It should be noted that the intelligent voice platform may store the text information input by the user in real time, so as to obtain the historical text information before the current time. It can be understood that the intelligent voice platform can also store the dialogue time of each text message at the same time, so that when a plurality of historical text messages exist, the historical text messages can be distinguished one by one according to the dialogue time of each historical text message.
It should be noted that, the user may also have a conversation with the intelligent voice platform through voice, and then the intelligent voice platform may convert the voice content spoken by the user into text content for subsequent processing based on the existing voice recognition technology. Then, when the user's question is replied, not only the answer in the form of text can be returned to the user, but also the answer can be replied to the user in the form of voice broadcast, and the answer is not limited.
It should be added that, when there are a plurality of historical text information, there should be a plurality of historical text features, and each historical text feature can be expressed as:F(i)=(f1,f2,...,fi-1) Wherein i is the current time, F (i) is a plurality of historical text feature sets before the time i, fi-1Is the historical text feature at the i-1 th moment.
In an embodiment, the neural network model includes, but is not limited to, a transform neural network model, and a long-term and short-term memory neural network model. The neural network model comprises an attention mechanism layer used for processing the current text features and the historical text features, and a classification layer used for performing classification prediction on the current text features and the historical text features.
In an embodiment, the neural network model should also include a processing layer that performs feature processing on the current textual information. The processing layer can perform word segmentation on the current text information according to a preset word vector library, and obtain a word vector of each word segmentation. And then, fusing the word vectors to obtain the current text characteristics of the current text information.
S102, the intelligent voice platform fuses the historical text features and the current text features based on the attention mechanism layer to generate target text features.
In an embodiment, the attention mechanism layer may change the weight distribution corresponding to the historical text features and the current text features, respectively, so as to fuse the historical text features and the current text features according to the corresponding weights, thereby obtaining the target text features.
In a specific embodiment, when the historical text information has a plurality of pieces, and each piece of historical text information corresponds to a historical text feature, referring to fig. 2, the intelligent speech platform may generate the target text feature through the following sub-steps S1021 to S1022:
and S1021, the intelligent voice platform respectively calculates the influence value of each historical text characteristic on the current text characteristic based on the attention mechanism layer.

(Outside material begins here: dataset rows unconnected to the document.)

/-- R8, R82, R83, R88, R89, R156: the push of a PERMITTED job starts on a PUSHER PUSHING at the job oven, and ends on a RETURNED
there: the oven is EMPTY with coking minutes 0 where the push was completed and STICKER, counted, where not; a force at or
above the threshold raises the hard push count; the job is RECLOSING with both outputs released.
R83, R85, R91: a report out of its order: PUSHING in STAGED starts the push and holds it, counting PUSH HELD, and it resumes at
once where the conditions hold; PUSHING in HELD before the start starts it there; RETURNED before the start is start and end in
one; in CLAIMING, CLAIMED and DOORS neither touches the job; a RETURNED in RECLOSING after a start without an end is a late push
end. A push end that finds both doors latched, as in a push HELD for them, completes reclosing at once with a RELEASE PUSHED (R89).
PUSHING at the job oven in PUSHING, or in HELD after the start, is no second push start: it changes the pusher record alone (R82),
and the conditions are evaluated on it (R81, R85, R115). That R82 and R81 go together so is read from the three rules (assumption
log 36, DEDUCED), and when what waits for a free place is offered (freePlace) is the model's choice (assumption log 9, DESIGN
CHOICE). -/
def Obligations.PushStartsAndEnds : Prop :=
  (∀ (q : List Instr) (c : Controller) (t : Telegram) (rest : List Telegram) (n i : Nat) (o : Oven),
    Hands c .pusher t rest → isActive c = true → roomFor 4 c → thirtyEntries c → c.job.oven = some n →
    ovenIndex c n = some i → ovenAt c i = some o → bothRemoved c i = true → t.at 0 = n → 0 < n → n ≤ 192 → t.at 4 ≤ 1 →
    (t.at 1 = 3 → c.job.state = .permitted → o.command = 0 → guideCondition c n = true → carCondition c n = true →
      ∃ d o', exec .pusher ⟨q, c⟩ = .next ⟨q, d⟩ ∧ ovenAt d i = some o'
        ∧ d.job = { c.job with state := .pushing, started := true, permitOut := true, holdOut := false, owed := d.job.owed }
        ∧ o'.phase = .pushing ∧ o'.minutes = o.minutes ∧ o'.stage = none ∧ (∀ j, j ≠ i → ovenAt d j = ovenAt c j)
        ∧ d.track.pusher = ⟨some n, some .pushing, 0, false⟩ ∧ d.line.rx = rest)
    ∧ (t.at 1 = 4 → (c.job.state = .pushing ∨ c.job.state = .held ∧ c.job.started = true) → o.phase = .pushing →
      ∃ d o', exec .pusher ⟨q, c⟩ = .next ⟨q, d⟩ ∧ ovenAt d i = some o'
        ∧ d.job = { c.job with state := .reclosing, ended := true, holdSecs := 0, cause := none, permitOut := false,
                               holdOut := false, owed := d.job.owed }
        ∧ (t.at 4 = 1 → o'.phase = .empty ∧ o'.minutes = 0)
        ∧ (t.at 4 = 0 → o'.phase = .sticker ∧ o'.minutes = o.minutes ∧ countedOnce 27 c d)
        ∧ ((cfg c).hardPush ≤ t.at2 2 → o'.hardCount = min 15 (o.hardCount + 1) ∧ countedOnce 26 c d)
        ∧ (t.at2 2 < (cfg c).hardPush → o'.hardCount = o.hardCount)
        ∧ o'.target = o.target ∧ o'.allowance = o.allowance ∧ (∀ j, j ≠ i → ovenAt d j = ovenAt c j)
        ∧ d.track.call.step = .none ∧ d.track.pusher = ⟨some n, some .returned, 0, false⟩ ∧ d.line.rx = rest))
  ∧ (∀ (q : List Instr) (c : Controller) (t : Telegram) (rest : List Telegram) (n i : Nat) (o : Oven),
    Hands c .pusher t rest → thirtyEntries c → c.job.oven = some n → ovenIndex c n = some i → ovenAt c i = some o →
    t.at 0 = n → 0 < n → n ≤ 192 → t.at 4 ≤ 1 →
    (t.at 1 = 3 → c.job.state = .staged → bothRemoved c i = true →
      ∃ d o', exec .pusher ⟨q, c⟩ = .next ⟨q, d⟩ ∧ ovenAt d i = some o' ∧ o'.phase = .pushing ∧ o'.minutes = o.minutes
        ∧ (∀ j, j ≠ i → ovenAt d j = ovenAt c j) ∧ countedOnce 25 c d ∧ d.line.rx = rest
        ∧ d.track.pusher = ⟨some n, some .pushing, 0, false⟩
        ∧ (guideCondition c n = false →
            d.job = { c.job with state := .held, started := true, holdSecs := 0, cause := some .condition,
                                 permitOut := false, holdOut := true, owed := d.job.owed }
              ∧ (isActive c = true → roomFor 4 c → waitsInTx (haltTelegram (ownNumber c) n) d))
        ∧ (o.command = 0 → guideCondition c n = true → carCondition c n = true →
            d.job = { c.job with state := .pushing, started := true, holdSecs := 0, cause := none, permitOut := true,
                                 holdOut := false, owed := d.job.owed }
              ∧ (isActive c = true → roomFor 4 c → c.job.owed = none →
                  waitsInTx (permitTelegram (ownNumber c) n permitPushCode) d)))
    ∧ (t.at 1 = 3 → c.job.state = .held → c.job.started = false →
      ∃ d o', exec .pusher ⟨q, c⟩ = .next ⟨q, d⟩ ∧ ovenAt d i = some o' ∧ o'.phase = .pushing ∧ o'.minutes = o.minutes
        ∧ (∀ j, j ≠ i → ovenAt d j = ovenAt c j) ∧ d.line.rx = rest ∧ d.track.pusher = ⟨some n, some .pushing, 0, false⟩
        ∧ (c.job.cause = some .supervisory ∨ guideCondition c n = false →
            d.job = { c.job with started := true, owed := d.job.owed })
        ∧ (c.job.cause = some .condition → bothRemoved c i = true → o.command = 0 → guideCondition c n = true →
            carCondition c n = true →
            d.job = { c.job with state := .pushing, started := true, holdSecs := 0, cause := none, permitOut := true,
                                 holdOut := false, owed := d.job.owed }))
    ∧ (∀ k, t.at 1 = 3 → (c.job.state = .pushing ∨ c.job.state = .held ∧ c.job.started = true) →
        k = { withRx rest c with track := { c.track with pusher := ⟨some n, some .pushing, 0, false⟩ } } →
      exec .pusher ⟨q, c⟩ = .next ⟨q, freePlace (evaluate k)⟩
        ∧ (nothingWaits c = true →
            (if c.job.state = .pushing then permitConditions k i n = true
              else c.job.cause = some .supervisory ∨ permitConditions k i n = false) →
            exec .pusher ⟨q, c⟩ = .next ⟨q, k⟩))
    ∧ (t.at 1 = 4 → (c.job.state = .staged ∨ c.job.state = .permitted ∨ (c.job.state = .held ∧ c.job.started = false)
          ∨ (c.job.state = .pushing ∨ c.job.state = .held) ∧ c.job.started = true ∧ (o.phase = .pushing ∨ o.phase = .sticker)) →
        bothLatched c i = true →
      ∃ d o', exec .pusher ⟨q, c⟩ = .next ⟨q, d⟩ ∧ ovenAt d i = some o' ∧ PushEndTaken t o o' c d
        ∧ d.job = { Job.idleRecord with owed := d.job.owed }
        ∧ (isActive c = true → roomFor 4 c → waitsInTx (releaseTelegram (ownNumber c) n .pushed) d)
        ∧ (∀ j, j ≠ i → ovenAt d j = ovenAt c j) ∧ d.events.entry 25 = c.events.entry 25 ∧ d.track.call.step = .none
        ∧ d.track.pusher = ⟨some n, some .returned, 0, false⟩ ∧ d.line.rx = rest)
    ∧ (t.at 1 = 4 → (c.job.state = .staged ∨ c.job.state = .permitted ∨ (c.job.state = .held ∧ c.job.started = false)
          ∨ (c.job.state = .pushing ∨ c.job.state = .held) ∧ c.job.started = true ∧ (o.phase = .pushing ∨ o.phase = .sticker)) →
        bothLatched c i = false →
      ∃ d o', exec .pusher ⟨q, c⟩ = .next ⟨q, d⟩ ∧ ovenAt d i = some o' ∧ PushEndTaken t o o' c d
        ∧ d.job = { c.job with state := .reclosing, started := true, ended := true, holdSecs := 0, cause := none,
                               permitOut := false, holdOut := false, owed := d.job.owed }
        ∧ (∀ j, j ≠ i → ovenAt d j = ovenAt c j) ∧ d.events.entry 25 = c.events.entry 25 ∧ d.track.call.step = .none
        ∧ d.track.pusher = ⟨some n, some .returned, 0, false⟩ ∧ d.line.rx = rest)
    ∧ (∀ st, nothingWaits c = true → (t.at 1 = 3 ∧ st = .pushing ∨ t.at 1 = 4 ∧ st = .returned) →
        (c.job.state = .bidding ∨ c.job.state = .claiming ∨ c.job.state = .claimed ∨ c.job.state = .doors
          ∨ c.job.state = .reclosing ∧ (t.at 1 = 3 ∨ c.job.started = false ∨ c.job.ended = true)) →
      exec .pusher ⟨q, c⟩ = .next ⟨q, { withRx rest c with track := { c.track with
        pusher := ⟨some n, some st, 0, false⟩ } }⟩)
    ∧ (t.at 1 = 4 → c.job.state = .reclosing → c.job.started = true → c.job.ended = false →
      ∃ d o', exec .pusher ⟨q, c⟩ = .next ⟨q, d⟩ ∧ ovenAt d i = some o'
        ∧ d.job = { c.job with ended := true, owed := d.job.owed } ∧ (∀ j, j ≠ i → ovenAt d j = ovenAt c j)
        ∧ d.track.pusher = ⟨some n, some .returned, 0, false⟩ ∧ d.line.rx = rest
        ∧ (o.phase = .pushing ∨ o.phase = .sticker → PushEndTaken t o o' c d)
        ∧ (o.phase ≠ .pushing → o.phase ≠ .sticker → o'.phase = o.phase ∧ o'.minutes = o.minutes
            ∧ d.events.entry 27 = c.events.entry 27)))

In one embodiment, the attention mechanism layer may obtain the target text feature input by the next layer by performing weighted average on hidden information in all the historical text features. Namely, the influence degree of each historical text feature on the current text feature can be calculated by the attention mechanism layer, so that the neural network model can extract more detailed feature information from each historical text feature according to the influence degree.
Specifically, referring to fig. 3, in S1021, calculating the influence value of each historical text feature on the current text feature based on the attention mechanism layer, the following sub-steps S1211 to S1214 may be specifically implemented:
s1211, the intelligent voice platform determines the maximum value of the feature dimension from feature dimensions corresponding to each historical text feature and the current text feature respectively.
And S1212, respectively unifying feature dimensions respectively corresponding to each historical text feature and the current text feature according to the feature dimension maximum value by the intelligent voice platform.
S1213, the intelligent voice platform respectively calculates the similarity of the historical text features and the current text features after each unified feature dimension.
S1214, aiming at the feature similarity corresponding to any one historical text feature, the intelligent voice platform calculates the influence value of the historical text feature on the current text feature according to the feature similarity and the sum of the feature similarities of all the historical text features.
In an embodiment, since the historical text information corresponding to the historical text features is generally different from the current text information corresponding to the current text features, when the neural network model performs feature processing on the text information and the historical text information respectively, the number of the corresponding participles is different, and the word vector corresponding to each participle is also different. Based on this, the feature dimensions corresponding to the final current text feature and the historical text feature respectively should also be different.
Therefore, for the convenience of subsequent processing, the neural network model can also respectively unify the feature dimensions of each historical text feature and the current text feature. Specifically, the word vector of each word segmentation can be stored in the intelligent voice platform in advance. For any text information, after the word segmentation is carried out on the text information, the text characteristics consisting of a plurality of word vectors can be obtained. Illustratively, the text features may be in the form of [330, 467, 212, 5331,.., 419], etc., and each number may be represented as a word vector of a participle.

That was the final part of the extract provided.